Records from a data source →

___

theorem rsParity_root (r d : Sym) (w reg : List Sym) (hr : r ∈ gfPowers 16) (hl : reg.length = 16)
    (h : horner r d (List.replicate 16 0) = horner r 0 reg) :
    (w.foldl (rsShift (rsGenerator.take 16).reverse) reg).length = 16 ∧
      horner r (horner r d w) (w.foldl (rsShift (rsGenerator.take 16).reverse) reg) = 0 := by
  induction w generalizing d reg with
  | nil =>
    refine ⟨hl, ?_⟩
    rw [List.foldl_nil, horner_start, hl]
    simp only [horner, List.foldl_nil] at h ⊢
    rw [h, BitVec.xor_self]
    rfl
  | cons x w ih =>
    have hg : (rsGenerator.take 16).reverse.length = 16 := by rw [rsGenerator_low]; rfl
    exact ih (x ^^^ gfMul d r) _ (rsShift_length _ _ _ hg hl) (rsShift_root r d x reg hr hl h)

/-- Data with its parity is a code word: no syndrome is set, and it decodes as it stands (R374). -/
theorem rsDecode_parity (w : List Sym) : (rsParity w).length = 16 ∧ rsDecode (w ++ rsParity w) = some (w ++ rsParity w, 0) := by
  have start : ∀ r : Sym, horner r 0 (List.replicate 16 0) = horner r 0 (List.replicate 16 0) := fun _ => rfl
  have one : (1 : Sym) ∈ gfPowers 16 := by decide +kernel
  refine ⟨(rsParity_root 1 0 w _ one (by simp) (start 1)).1, ?_⟩
  have hs : (rsSyndromes (w ++ rsParity w)).all (· == 0) = true := by
    simp only [rsSyndromes, List.all_map, List.all_eq_true, Function.comp_apply, beq_iff_eq]
    intro r hr
    have h := (rsParity_root r 0 w _ hr (by simp) (start r)).2
    simp only [polyAt, List.foldr_reverse]
    simpa [horner, rsParity, List.foldl_append] using h
  rw [rsDecode, if_pos hs]

theorem rsDecode_flitSymbols (bs : Bytes) (h : bs.length = 300) :
    (flitSymbols bs).length = 256 ∧ (rsDecode (flitSymbols bs)).map (fun r => (bytesOfSymbols 60 r.1, r.2)) = some (bs, 0) := by
  obtain ⟨hl, hd⟩ := rsDecode_parity (symbolsOf 60 bs)
  refine ⟨by simp [flitSymbols, hl], ?_⟩
  simp only [flitSymbols, hd, Option.map_some, bytesOfSymbols_symbolsOf 60 bs _ h]

/-! ### Lanes -/

/-- What is laid on lanes that work comes off them in the same order (R371, R373). -/
theorem offLanes_onLanes (active : List Nat) (syms : List Sym) (hn : active.Nodup) (h8 : ∀ i ∈ active, i < 8) (h0 : active ≠ [])
    (hl : syms.length = 256) : offLanes active (onLanes active syms) = syms := by
  have hpos : 0 < active.length := List.length_pos_iff.mpr h0
  have time : ∀ t, active.map (fun i => (lanesAt active syms t).getD i 0) =
      (List.range active.length).map fun k => syms.getD (t * active.length + k) 0 := by
    intro t
    refine List.ext_getElem (by simp) fun k h1 h2 => ?_
    have hk : k < active.length := by simpa using h1
    have h := h8 _ (List.getElem_mem hk)
    have hf : active.findIdx? (· == active[k]) = some k := by
      rw [List.findIdx?_eq_some_iff_getElem]
      refine ⟨hk, by simp, fun j hj => ?_⟩
      simp only [beq_iff_eq]
      exact List.pairwise_iff_getElem.mp hn j k (by omega) hk hj
    simp [lanesAt, h, hf]
  have flat : ∀ n, ((List.range n).flatMap fun t => (List.range active.length).map fun k => syms.getD (t * active.length + k) 0) =
      (List.range (n * active.length)).map fun i => syms.getD i 0 := by
    intro n
    induction n with
    | zero => simp
    | succ n ih =>
      rw [List.range_succ, List.flatMap_append, ih, Nat.succ_mul, List.range_add, List.map_append]
      simp
  have enough : 256 ≤ ceilDiv 256 active.length * active.length := by
    have h := Nat.div_add_mod (256 + active.length - 1) active.length
    have := Nat.mod_lt (256 + active.length - 1) hpos
    rw [ceilDiv, Nat.mul_comm]
    omega
  rw [offLanes, onLanes, List.flatMap_map]
  simp only [time]
  rw [flat]
  refine List.ext_getElem (by simp [hl]; omega) fun i h1 h2 => ?_
  simp [h2]

end Sys2Proof.Machine
end

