/-- One called for while another is in progress restarts it, with its own cause (R446). -/
theorem rollback_due (hreq : (s.pt p).rollReq = some (cause, b)) (hb : s.since b ≠ 0) (hpresent : s.present p = true)
    (hshape : s.shapeBusy = false) :
    rollback p s = s.rollNow p (if (s.pt p).rolling.isSome then 0x0d else cause) s.lastBeat := by
  have due : ¬ (s.since b = 0 ∨ s.present p = false ∨ s.shapeBusy) := by simp [hb, hpresent, hshape]
  simp only [rollback, hreq]
  exact if_neg due

/-- The rollback is counted with its cause, and the function resets from beat `b` (R444, R461). -/
def State.rollCounted (s : State) (p cause b : Nat) : State :=
  (s.countRollback p cause).upPt p fun q =>
    { q with rollReq := none, rolling := some b, func := .resetting, resetKind := if cause = 0x0b then 0 else 3 }

/-- A function without a job resets alone. -/
theorem State.rollNow_noJob (hjob : (s.pt p).job = .noJob) : s.rollNow p cause b = s.rollCounted p cause b := by
  simp only [State.rollNow, hjob, reduceCtorEq, if_false, if_true]
  rfl

/-- A job that opens completes its open so (R450). -/
theorem State.rollNow_opening (hjob : (s.pt p).job = .opening) :
    s.rollNow p cause b = ((s.rollCounted p cause b).pause p b).undoOpen p Code.aborted 6 := by
  simp only [State.rollNow, hjob, reduceCtorEq, if_false, if_true]
  rfl

/-- A job at work returns to the target of the rollback (R450). -/
theorem State.rollNow_running {img : CutImg} (hjob : (s.pt p).job = .running)
    (htarget : ((s.rollCounted p cause b).pause p b).rollTarget p = some img) :
    s.rollNow p cause b = ((((s.rollCounted p cause b).pause p b).restoreImage p img).upPt p fun q =>
      { q with resume := none, saved := none }).setJob p .running := by
  rw [State.rollCounted] at *
  simp only [State.rollNow, hjob, reduceCtorEq, if_false, htarget]

/-- Without a target it ends. -/
theorem State.rollNow_lost (hjob : (s.pt p).job = .running)
    (htarget : ((s.rollCounted p cause b).pause p b).rollTarget p = none) :
    s.rollNow p cause b = ((s.rollCounted p cause b).pause p b).endJob p 6 := by
  rw [State.rollCounted] at *
  simp only [State.rollNow, hjob, reduceCtorEq, if_false, htarget]

end

/-- Settles O46: a rollback that is due goes by the job's state and, for a job at work, by its target. -/
theorem rollbackTakesEffect : Obligations.RollbackTakesEffect := by
  unfold Obligations.RollbackTakesEffect
  intro s p cause b img hpower hpresent hshape hreq
  have due := fun hb => rollback_due hreq hb hpresent hshape
  exact ⟨fun hb => State.live_next hpower (rollback_waits hreq hb),
    fun hb hjob => State.live_next hpower ((due hb).trans (State.rollNow_noJob hjob)),
    fun hb hjob => State.live_next hpower ((due hb).trans (State.rollNow_opening hjob)),
    fun hb hjob htarget => State.live_next hpower ((due hb).trans (State.rollNow_lost hjob htarget)),
    fun hb hjob htarget => State.live_next hpower ((due hb).trans (State.rollNow_running hjob htarget))⟩

end Sys2Proof.Machine
end

section
/-! PROOF. Page restores and lost images by the page's state; failed dies, regulator phases and a buddy by what depends on them (O45). -/

namespace Sys2Proof.Machine

section
variable {s : State} {p n : Nat}

/-! ### Page restores (R439 to R441) -/

section
variable (hdrop : (s.page p n).drop = true) (hacted : (s.page p n).acted = false) (hbeat : (s.page p n).dropAt < s.mgmt.beat)
include hdrop hacted hbeat

/-- A frame that has read uncorrectable is acted on at the boundary after. -/
theorem pageRestore_acts : ¬ ((s.page p n).drop = false ∨ (s.page p n).acted = true ∨ s.mgmt.beat ≤ (s.page p n).dropAt) := by
  simp [hdrop, hacted, Nat.not_le.mpr hbeat]

/-- A clean page with an image waits for its pins. -/
theorem pageRestore_clean (hstate : (s.page p n).state = 3) : pageRestore p n s = s.upPage p n fun g => { g with acted := true } := by
  simp only [pageRestore, if_neg (pageRestore_acts hdrop hacted hbeat), hstate, if_true]

/-- A clean page without an image takes a new frame. -/
theorem pageRestore_imageless {i : Nat} (hstate : (s.page p n).state = 4) (hplace : s.place p n = some i) :
    pageRestore p n s = (s.takeFrame p n i fun g => { g with bad := [], drop := false, acted := false }).countRestore p := by
  simp only [pageRestore, if_neg (pageRestore_acts hdrop hacted hbeat), hstate, hplace, Nat.reduceEqDiff, if_false,
    if_true]

/-- A dirty page rolls the partition back. -/
theorem pageRestore_dirty (hstate : (s.page p n).state = 1 ∨ (s.page p n).state = 5) :
    pageRestore p n s = (s.upPage p n fun g => { g with acted := true }).wantRollback p 1 := by
  have held : (s.page p n).state ≠ 3 ∧ (s.page p n).state ≠ 4 := by omega
  simp only [pageRestore, if_neg (pageRestore_acts hdrop hacted hbeat), if_neg held.1, if_neg held.2, if_pos hstate]

end

/-- The frame goes once nothing pins the page. -/
theorem frameDrop_unpinned (hacted : (s.page p n).acted = true) (hstate : (s.page p n).state = 3) (hpins : (s.page p n).pins = 0)
    (hopins : (s.page p n).opins = 0) : frameDrop p n s = (s.upPage p n fun g => g.unframe 2).countRestore p :=
  if_pos ⟨hacted, hstate, by rw [hpins, hopins]⟩

theorem frameDrop_pinned (hpins : (s.page p n).pins ≠ 0) : frameDrop p n s = s :=
  if_neg fun h => hpins (Nat.eq_zero_of_add_eq_zero_right h.2.2)

/-! ### Lost images (R442) -/

/-- A page in HBM writes its image again. -/
theorem storeImageLost_rewrites (hlost : (s.page p n).lost = true) (hstate : (s.page p n).state = 3) (hdrop : (s.page p n).drop = false) :
    storeImageLost p n s = (s.upPage p n fun g => { g with lost := false }).upPage p n fun g =>
      { g with state := 1, dirty := true, touched := true } := by
  have rewrites : (s.page p n).state = 3 ∧ (s.page p n).drop = false := ⟨hstate, hdrop⟩
  simp only [storeImageLost, hlost, Bool.true_eq_false, if_false, if_pos rewrites]

section
variable {c : CutImg} (hlost : (s.page p n).lost = true) (hstate : (s.page p n).state ≠ 3)
  (hmirroring : (s.upPage p n fun g => { g with lost := false }).mirroring p = false) (hdurable : (s.pt p).durable = some c)
include hlost hstate hmirroring hdurable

___

Work required → Go to the line holding "image again. -/" in the entries above and return it, along with every line after it, exactly as written.

The answer →
/-- A page in HBM writes its image again. -/
theorem storeImageLost_rewrites (hlost : (s.page p n).lost = true) (hstate : (s.page p n).state = 3) (hdrop : (s.page p n).drop = false) :
    storeImageLost p n s = (s.upPage p n fun g => { g with lost := false }).upPage p n fun g =>
      { g with state := 1, dirty := true, touched := true } := by
  have rewrites : (s.page p n).state = 3 ∧ (s.page p n).drop = false := ⟨hstate, hdrop⟩
  simp only [storeImageLost, hlost, Bool.true_eq_false, if_false, if_pos rewrites]

section
variable {c : CutImg} (hlost : (s.page p n).lost = true) (hstate : (s.page p n).state ≠ 3)
  (hmirroring : (s.upPage p n fun g => { g with lost := false }).mirroring p = false) (hdurable : (s.pt p).durable = some c)
include hlost hstate hmirroring hdurable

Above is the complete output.